Copper Mountain stock plunges on Q3 disappointment, more guidance cuts

Aerial view of the Copper Mountain mine in BC. Credit: Copper Mountain Mining

Copper Mountain Mining (TSX: CMMC; (ASX: C6C) plunged on Wednesday following disappointing results released for the third quarter of 2022, which “clearly did not meet” expectations as described by president and CEO Gil Clausen.

Copper Mountain’s stock dropped 13.5% by 11:00 a.m. ET to C$1.60 a share, the lowest since early October. Year-to-date, the stock is down over 55%, bringing the company’s market value to about C$336.6 million.

During Q3 2022, Copper Mountain produced 16.5 million lb. of copper equivalent, including 13.2 million lb. of copper plus 6,053 oz. of gold and 64,331 oz. of silver as credits, from its flagship mine in southern BC. This was noticeably lower compared to Q3 2021, in which 22.4 million lb. of copper, 7,449 oz. of gold, and 134,987 oz. of silver were produced.

According to the company, the weaker Q3 2022 production is a result of the mill feed grade, mill throughput and copper recoveries all being down for the quarter. Mill feed grade was 0.24% copper as compared to 0.37% in Q3 2021, while copper recovery was 74.4% to 79.7%. Tonnes milled during Q3 2022 were about 40,000 tonnes lower than the prior-year quarter.

“Lower grade and lower mill throughput impacted our copper output. We experienced a grade reduction as most of the ore processed in the third quarter came from the lower-grade north pit as opposed to the planned Phase 4 of the main pit,” stated Clausen.

The lower mill throughput, as well as inflationary pressures, also contributed to higher production costs for Q3 2022. Cash cost, net of precious metal credits, was $3.70 per pound of copper produced, as compared to $1.50 in Q3 2021. All-in sustaining costs (AISC) were also higher at $4.50 per pound, compared to $1.77 in Q3 2021, due to expenditures on the mine’s water management systems.

As a result of the lower production and higher costs, Copper Mountain swung into the red during Q3 2022, posting a net loss of C$39.4 million or C$0.15 per share, as opposed to a net income of C$25.8 million or C$0.08 per share in Q3 2021. Cash flow from operating activities for Q3 2022 was a negative C$7.5 million.

As a result of production results to date in 2022, the company has once again slashed its copper production estimates to the range of 55-60 million lb. Previously, it was reduced and set at 65-75 million lb at the end of the second quarter.
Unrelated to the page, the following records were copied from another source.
theorem witness_packer_refusals :
    (0 : BitVec 4).toNat = 0 ∧ 8 < (9 : BitVec 4).toNat ∧ 7 < (packing 0 8 []).bp.wcnt := by decide

theorem witness_unpacker_fill :
    (unpacking .w4 0 (engine 8 1 8 1 [] [5])).bu.ok ∧ (unpacking .w4 0 (engine 8 1 8 1 [] [5])).Running ∧
    (unpacking .w4 0 (engine 8 1 8 1 [] [5])).bu.rend ≤ Config.addrSpace := by decide

/-- Exactly the bits asked for, and one too few. -/
theorem witness_unpacker_reads :
    (unpacking .w4 0 (engine 8 1 8 1 [] [5])).bu.ok ∧ (unpacking .w4 0 (engine 8 1 8 1 [] [5])).Running ∧
    (unpacking .w4 0 (engine 8 1 8 1 [] [5])).bu.rend ≤ Config.addrSpace ∧
    8 ≤ (unpacking .w4 0 (engine 8 1 8 1 [] [5])).pending.length ∧
    (working 8 1 8 0 [] []).bu.ok ∧ (working 8 1 8 0 [] []).Running ∧
    (working 8 1 8 0 [] []).bu.rend ≤ Config.addrSpace ∧ (working 8 1 8 0 [] []).pending.length < 1 := by decide +kernel

theorem witness_reads_mirror_writes :
    (working 8 1 8 2 [] (packBits (writtenBits [(1, 1), (5, 4), (0xAB, 8)]))).Running ∧ (∀ w ∈ [((1 : Byte), (1 : BitVec 4)), (5, 4), (0xAB, 8)], 1 ≤ w.2.toNat ∧ w.2.toNat ≤ 8) ∧
    (0x100 : Word).toNat + (packBits (writtenBits [(1, 1), (5, 4), (0xAB, 8)])).length ≤ Config.addrSpace ∧
    (working 8 1 8 2 [] (packBits (writtenBits [(1, 1), (5, 4), (0xAB, 8)]))).mem.bytes 0x100
      (packBits (writtenBits [(1, 1), (5, 4), (0xAB, 8)])).length =
      packBits (writtenBits [(1, 1), (5, 4), (0xAB, 8)]) := by
  have h : (packBits (writtenBits [(1, 1), (5, 4), (0xAB, 8)])).length = 2 := by decide
  exact ⟨rfl, by simp, by rw [h]; simp [Config.addrSpace_eq], by decide +kernel⟩

/-- The last pixel of a stripe is still to come, the direction either way. -/
theorem witness_one_pixel_codes :
    (painting 7 5 .down .a).Inv ∧ (painting 7 5 .down .a).Running ∧ (painting 7 5 .down .a).dp.k < (painting 7 5 .down .a).npix ∧
    (painting 7 5 .down .a).nextAddr < Config.addrSpace ∧ (painting 7 5 .down .a).dp.inc = .down ∧
    (painting 7 5 .up .c).Inv ∧ (painting 7 5 .up .c).Running ∧ (painting 7 5 .up .c).dp.k < (painting 7 5 .up .c).npix ∧
    (painting 7 5 .up .c).nextAddr < Config.addrSpace ∧ (painting 7 5 .up .c).dp.inc = .up := by decide +kernel

theorem witness_run_length_escape :
    (255 : Byte) ≠ 0 ∧ (painting 1 5 .down .a).Inv ∧ (painting 1 5 .down .a).Running ∧
    ∀ k < (painting 1 5 .down .a).npix, (painting 1 5 .down .a).dp.k ≤ k →
      (painting 1 5 .down .a).pixelAddr (painting 1 5 .down .a).dp.fam k < Config.addrSpace := by decide +kernel

/-- No pixel left; no command running; and a pixel whose address is the first one past the space. -/
theorem witness_one_pixel_code_stops :
    (painting 8 5 .down .a).npix ≤ (painting 8 5 .down .a).dp.k ∧
    (let s := (painting 1 5 .down .a).withBusy false;
      s.dp.k < s.npix ∧ ¬ s.Skips (nextColor s.dp.color s.dp.inc .bStep).1 ∧ ¬ s.Running) ∧
    (let s := (painting 1 5 .down .a).setRegs { (painting 1 5 .down .a).regs with pixBase := 0xFFFFFFFF };
      s.dp.k < s.npix ∧ ¬ s.Skips (nextColor s.dp.color s.dp.inc .bStep).1 ∧ s.Running ∧
        Config.addrSpace ≤ s.nextAddr) := by
  decide +kernel

theorem witness_stripe_in_space :
    (working 8 2 8 0 [1, 2, 3] []).StripeReachable .a 0 ∧ (working 8 2 8 0 [1, 2, 3] []).StripeReachable .c 0 ∧
    (working 8 2 8 0 [1, 2, 3] []).regs.height ≠ 0 := by decide +kernel

theorem witness_stripe_encoders :
    (working 8 1 8 0 [5, 6, 6, 2, 15, 15, 15, 11] []).StripeReachable .a 0 ∧
    (working 8 1 8 0 [5, 6, 6, 2, 15, 15, 15, 11] []).regs.height ≠ 0 ∧
    stripeOf (working 8 1 8 0 [5, 6, 6, 2, 15, 15, 15, 11] []).picture 1 .a 0 =
      5 :: [6, 6, 2, 15, 15, 15, 11] := by decide +kernel

/-- The codes of V-A10. -/
theorem witness_stripe_decoders_a :
    let s := decoding .w4 1 [0x10, 0xCD, 0x98, 0x03, 0x3E]
    let codes : List Instr := [.aLit 3, .aDelta (-4), .aRun 3, .aRep, .aDelta 3]
    s.StripeReady .a 0 codes ∧ Covers (s.npix - 1) codes ∧
      s.pending = streamOf s.dp.shr 0x10 codes ++ [false, false] := by decide +kernel

/-- A run longer than the stripe (V-A13). -/
theorem witness_stripe_decoders_clipped :
    let s := decoding .w4 1 [0x09, 0x13, 0x19]
    s.StripeReady .a6 0 [.aRun 200] ∧ Covers (s.npix - 1) [.aRun 200] ∧
      s.pending = streamOf s.dp.shr 9 [.aRun 200] ++ [false, false, false] := by decide +kernel

/-- The codes of R142's example. -/
theorem witness_stripe_decoders_b :
    let s := decoding .w8 1 [0x00, 0x5B, 0x00, 0x9F, 0x12, 0x00]
    let codes : List Instr := [.bStep, .bStep, .bLit 0, .bRev, .bStep, .bRep, .bLit 9]
    s.StripeReady .b 0 codes ∧ Covers (s.npix - 1) codes ∧
      s.pending = streamOf s.dp.shr 0 codes ++ s.pending.drop (streamOf s.dp.shr 0 codes).length := by
  decide +kernel

/-- V-A16 (no first pixel), R178's example (one pixel, then no bit) and V-A14 (`RUN 0`). -/
theorem witness_stripe_decoders_stop :
    (decoding .w4 1 []).pending.length < 8 ∧
    (let s := decoding .w4 1 [0x09];
      s.StripeReady .a 0 [] ∧ pixelCount [] < s.npix - 1 ∧ s.pending = streamOf s.dp.shr 9 [] ++ [] ∧
        decodeBits (codeFormat .a) s.dp.shr [] = .error .truncated) ∧
    (let s := decoding .w4 1 [0x09, 0x13, 0x00];
      s.StripeReady .a 0 [] ∧ pixelCount [] < s.npix - 1 ∧
        s.pending = streamOf s.dp.shr 9 [] ++ (encodeBits s.dp.shr (.aRun 0) ++ [false, false, false])) := by
  decide +kernel

/-- V-S1's record, as Family A transparency-capable and as Family C opaque. -/
theorem witness_type_bytes_dispatch :
    (let s := working 8 1 8 3 [] [0x7C, 5, 0];
      let codes : List Instr := [.aRep, .aRep, .aRep, .aRep, .aRep, .aRep, .aRep];
      (s.dispatched true .w4).StripeReady .a s.sel.stripe codes ∧ Covers (s.npix - 1) codes ∧
        (s.dispatched true .w4).pending = streamOf .w4 5 codes ++ [false]) ∧
    (let s := working 8 1 8 3 [] [0x12, 5, 0];
      let codes : List Instr := [.bRep, .bRep, .bRep, .bRep, .bRep, .bRep, .bRep];
      (s.dispatched false .w8).StripeReady .c s.sel.stripe codes ∧ Covers (s.npix - 1) codes ∧
        (s.dispatched false .w8).pending = streamOf .w8 5 codes ++ [false]) := by decide +kernel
This revised annual guidance also reflects a week of unplanned downtime due to repair maintenance of the primary crusher in October.
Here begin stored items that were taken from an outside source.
-- ==== Sys2Proof/Machine/CaptureCommands.lean ====
section
/-! DEFINITION. Capture commands: CTX_ARM, CTX_DISARM, STORE_READ, STORE_RELEASE (R80, R81, R93, R94, R187 to R189). -/

namespace Sys2Proof.Machine

/-- A type filter on the wire: a type, or 0x0100 for ANY (R206). -/
def typeFilterBytes (f : Filter) : List Byte :=
  match f.type with
  | some t => beBytes 2 t.toNat
  | none => [0x01, 0x00]

/-- CTX_ARM on a context (R80). -/
def State.arm (s : State) (i : Fin 8) (f : Filter) : State :=
  let s' :=
    match s.capture.contexts[i].state with
    | .assembling _ => s.abandon i .rearmed
    | .idle | .armed => s
  s'.setContext i { s'.capture.contexts[i] with state := .armed, filter := some f, lastVersion := none }

/-- CTX_ARM (R80, R187). -/
def ctxArmRequest : Request (Fin 8 × Option Byte × VersionMode) where
  parse := threeArgs (readIndex 8) readTypeFilter readMode
  act _ x s :=
    let c := s.capture.contexts[x.1]
    (doneWith ([c.state.toByte] ++ optBytes 2 typeFilterBytes c.filter
        ++ optBytes 1 (fun f : Filter => [f.mode.toByte]) c.filter),
     s.arm x.1 ⟨x.2.1, x.2.2⟩)

/-- CTX_ARM (R80, R187). -/
def execCtxArm (s : State) : Host.Outcome State Fault Refusal := .next (s.sessionCommand 0x31 ctxArmRequest)

/-- CTX_DISARM (R81, R187). -/
def ctxDisarmRequest : Request (Fin 8) where
  parse := oneArg (readIndex 8)
  act _ i s :=
    (doneWith [s.capture.contexts[i].state.toByte], s.setContext i { s.capture.contexts[i] with state := .idle })

/-- CTX_DISARM (R81, R187). -/
def execCtxDisarm (s : State) : Host.Outcome State Fault Refusal := .next (s.sessionCommand 0x32 ctxDisarmRequest)

/-- A record's description (R188). Its items stand without presence bytes, though a STORE_READ at a body offset has none of them (R207):
DESIGN CHOICE (log 32), unsafe. -/
def recordDescription (r : Record) (position : Nat) : List Byte :=
  [BitVec.ofNat 8 r.context.val] ++ tagBytes r.source ++ [r.type, r.version.zeroExtend 8] ++ beBytes 2 r.body.length
    ++ ltBytes r.firstArrival ++ ltBytes r.completion ++ beBytes 1 position ++ [flagByte r.noticeOwed]

/-- STORE_READ's answer (R93, R188). -/
def storeReadAnswer (c : Capture) (i : Fin 4) (offset : Nat) : Answer :=
  match c.store[i] with
  | none => refusedWith .notFound []
  | some r =>
    if offset = Config.descriptionOffset then doneWith (recordDescription r ((c.position i).getD 0))
    else doneWith ((r.body.drop offset).take Config.readBytes)

/-- STORE_READ (R93, R188). -/
def storeReadRequest : Request (Fin 4 × Nat) where
  parse := twoArgs (readIndex 4) readOffset
  act _ x s := (storeReadAnswer s.capture x.1 x.2, s)

/-- STORE_READ (R93, R188). -/
def execStoreRead (s : State) : Host.Outcome State Fault Refusal := .next (s.sessionCommand 0x33 storeReadRequest)

/-- A record freed: its message and flag gone, the filing list's order kept (R94). -/
def Capture.release (c : Capture) (i : Fin 4) : Capture :=
  { c with store := setAt c.store i none, filing := c.filing.filter fun r => r != i }

/-- STORE_RELEASE (R94, R189). -/
def storeReleaseRequest : Request (Fin 4) where
  parse := oneArg (readIndex 4)
  act _ i s :=
    match s.capture.store[i] with
    | none => (refusedWith .notFound [], s)
    | some r =>
      (doneWith ([BitVec.ofNat 8 r.context.val] ++ tagBytes r.source ++ ltBytes r.completion),
       { s with capture := s.capture.release i })

/-- STORE_RELEASE (R94, R189). -/
def execStoreRelease (s : State) : Host.Outcome State Fault Refusal := .next (s.sessionCommand 0x34 storeReleaseRequest)

end Sys2Proof.Machine
end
However, it is expected that production in the fourth quarter will increase and exceed each of the past three quarters as the company is now mining higher-grade ore from Phase 4 of the main pit, where it has been experiencing grades of approximately 0.28% copper and has achieved the design capacity of 45,000 t/d.

Commenting on possible operational improvements in Q4 and beyond, Clausen said: “In the second half of September, we advanced mining to consistently large zones of continuous higher-grade ore in Phase 4. We expect that result to continue throughout the fourth quarter and solidify into higher-grade ore production through 2023.”

“In the fourth quarter, we expect AIC to improve significantly and be in the $2.90 to $3.10 per pound range from our operational turnaround and benefit from the higher grades from Phase 4, where we expect an average of 0.27% copper in Q4,” he added.

Clausen also noted that despite a challenging quarter, the company still managed to complete several primary objectives, including a 70% increase in Copper Mountain’s measured and indicated mineral resources compared to the prior technical report dated November 30, 2020.

An increased mineral reserve base also supported a new life of mine plan with a mill expansion to 65,000 t/d, producing a total of 4.1 billion lb. of copper equivalent over a mine life of 32 years. The open-pit mine is expected to have an after-tax net present value at an 8% discount rate of C$1.24 billion.